TASK MATERIAL:
______
/-- FAB_LINK_TRAINING (R383): with leave the port trains; it comes up where training succeeds and both ends agree on RING.
Three failures in a row end in STATE 5, with the link lost. -/
def execFabLinkTraining (p : Fin 6) (ok peerRing : Bool) (s : State) : Outcome State Fault Refusal :=
  let st := s.fabState p.val
  if s.isF (Reg.FAB_PORT_CTL p.val) Fld.FAB_PORT_CTL_EN = false ∨ ¬(st = 0 ∨ st = 1 ∨ st = 4) then .next s else
  match s.askLeave (.fabric p) with
  | (s, false) => .next (s.setFabState p.val 1)
  | (s, true) =>
    let s := s.giveLeave (.fabric p)
    let x := s.fabPort p.val
    if ok ∧ peerRing = s.ring then
      let x' : FabPort := if st = 4 ∨ x.again then { x with tries := 0, helloOk := true, crcErrs := [], again := false }
        else { helloOk := true, waitq := x.waitq }
      let s := if s.alone then { s with fab := { s.fab with lastSync := s.now } } else s
      .next (((s.setFabPort p.val x'.flushWait).setFabState p.val 2).updSync).settle
    else if x.tries + 1 < 3 then .next ((s.setFabPort p.val { x with tries := x.tries + 1 }).setFabState p.val (if st = 4 then 4 else 1))
    else .next (s.loseLink p.val 5).settle

/-- PORT_QUARANTINE (R410): sixteen violations within 1 ms. -/
def execPortQuarantine (p : Fin 6) (s : State) : Outcome State Fault Refusal :=
  let n := ((s.fabPort p.val).viols.filter (fun t => decide (s.now ≤ t + 1000000))).length
  if s.fabUp p.val = false ∨ n < 16 then .next s else .next (s.loseLink p.val 3).settle

/-! ### Writes of the fabric's registers -/

/-- A write of FAB_PORT_CTL (R383, R410): RETRAIN and UNQ act at once; clearing EN takes the port down. Only UNQ ends a quarantine, and
only RETRAIN takes a failed port out of STATE 5. -/
def State.wrPortCtl (s : State) (p : Nat) (v : Word) : State :=
  let k := Reg.FAB_PORT_CTL p
  let s := s.putFields k v
  let st := s.fabState p
  if (st = 3 ∧ bitN v 2 = false) ∨ (st = 5 ∧ bitN v 1 = false) then s
  else if s.isF k Fld.FAB_PORT_CTL_EN = false then (if st = 0 then s else s.loseLink p 0)
  else if st = 3 then s.retrain p 1
  else if bitN v 1 then s.retrain p (if st = 2 then 4 else 1)
  else if st = 0 then s.retrain p 1
  else s

/-- A write of FXC_ACC (R395): by H of the platform compartment, or by W when the page is that of compartment 63; a domain
bound twice is a denial. Commands that waited in the ring are read once the compartment may use the fabric. -/
def State.wrAcc (s : State) (w : Who) (c : Nat) (v : Word) : State :=
  let k := Reg.FXC_ACC c
  let ok := if c = 63 then w.wOrBoot else w.boot || w.isH s.platform
  let twice := bitN v 16 && (natsFrom 0 64).any (fun d => decide (d ≠ c) && s.isF (Reg.FXC_ACC d) Fld.FXC_ACC_EN &&
    decide (s.getF (Reg.FXC_ACC d) Fld.FXC_ACC_FDOM = fieldN v 0 16))
  if ok = false ∨ twice then s.denyAt k else
  let s := s.putFields k v
  if s.isF k Fld.FXC_ACC_EN then s.readRing c (s.ringDepth c) else s

/-- A write of FABG_GRP_e: entries of compartment 63 by W only; a generation in progress ends with status 4 here (R410). -/
def State.wrGroup (s : State) (w : Who) (e : Nat) (v : Word) : State :=
  let k := Reg.FABG_GRP e
  if s.platHOrW w = false ∨ ((fieldN v 16 6 = 63 ∨ s.grpCid e = 63) ∧ w.wOrBoot = false) then s.denyAt k else
  let g := s.gen e
  let s := if g.localC.isSome ∨ g.fromPorts ≠ [] then
      (let s := match s.memberCmd e with | some x => s.endCmd (s.grpCid e) x.idx 4 | none => s
       s.setGen e { gen := g.gen + 1 }) else s
  s.putFields k v

/-- A write of FABG_SUB_k: RSTFWD is writable by W only. -/
def State.wrSub (s : State) (w : Who) (i : Nat) (v : Word) : State :=
  let k := Reg.FABG_SUB i
  s.putFields k (if w.wOrBoot then v else putN v 39 1 (b2n (s.isF k Fld.FABG_SUB_RSTFWD)))

/-- A write of FABG_NODE: while every port is down. -/
def State.wrNode (s : State) (v : Word) : State :=
  if (natsFrom 0 6).all (fun p => decide (s.fabState p = 0)) then (s.putFields Reg.FABG_NODE v).updSync else s

/-- A write of FXC_RING or FXC_XLAT: the register takes it at once (R6), and it takes effect while the ring is empty: a write made while
commands wait in the ring is in force from the moment the ring is empty. DESIGN CHOICE, log 145. -/
def State.wrRing (s : State) (c k : Nat) (v : Word) : State :=
  (if s.ringEmpty c then s.unlatch k else s.latch k).putFields k v

end Sys2Proof.Machine
end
______
TASK INSTRUCTIONS: Keeping every character as it is, restate the lines above that run from the line with "(s.setFabState p.val 1)" through the line with "let s := if s.alone", both included, and nothing else.

RESPONSE AREA:
  | (s, false) => .next (s.setFabState p.val 1)
  | (s, true) =>
    let s := s.giveLeave (.fabric p)
    let x := s.fabPort p.val
    if ok ∧ peerRing = s.ring then
      let x' : FabPort := if st = 4 ∨ x.again then { x with tries := 0, helloOk := true, crcErrs := [], again := false }
        else { helloOk := true, waitq := x.waitq }
      let s := if s.alone then { s with fab := { s.fab with lastSync := s.now } } else s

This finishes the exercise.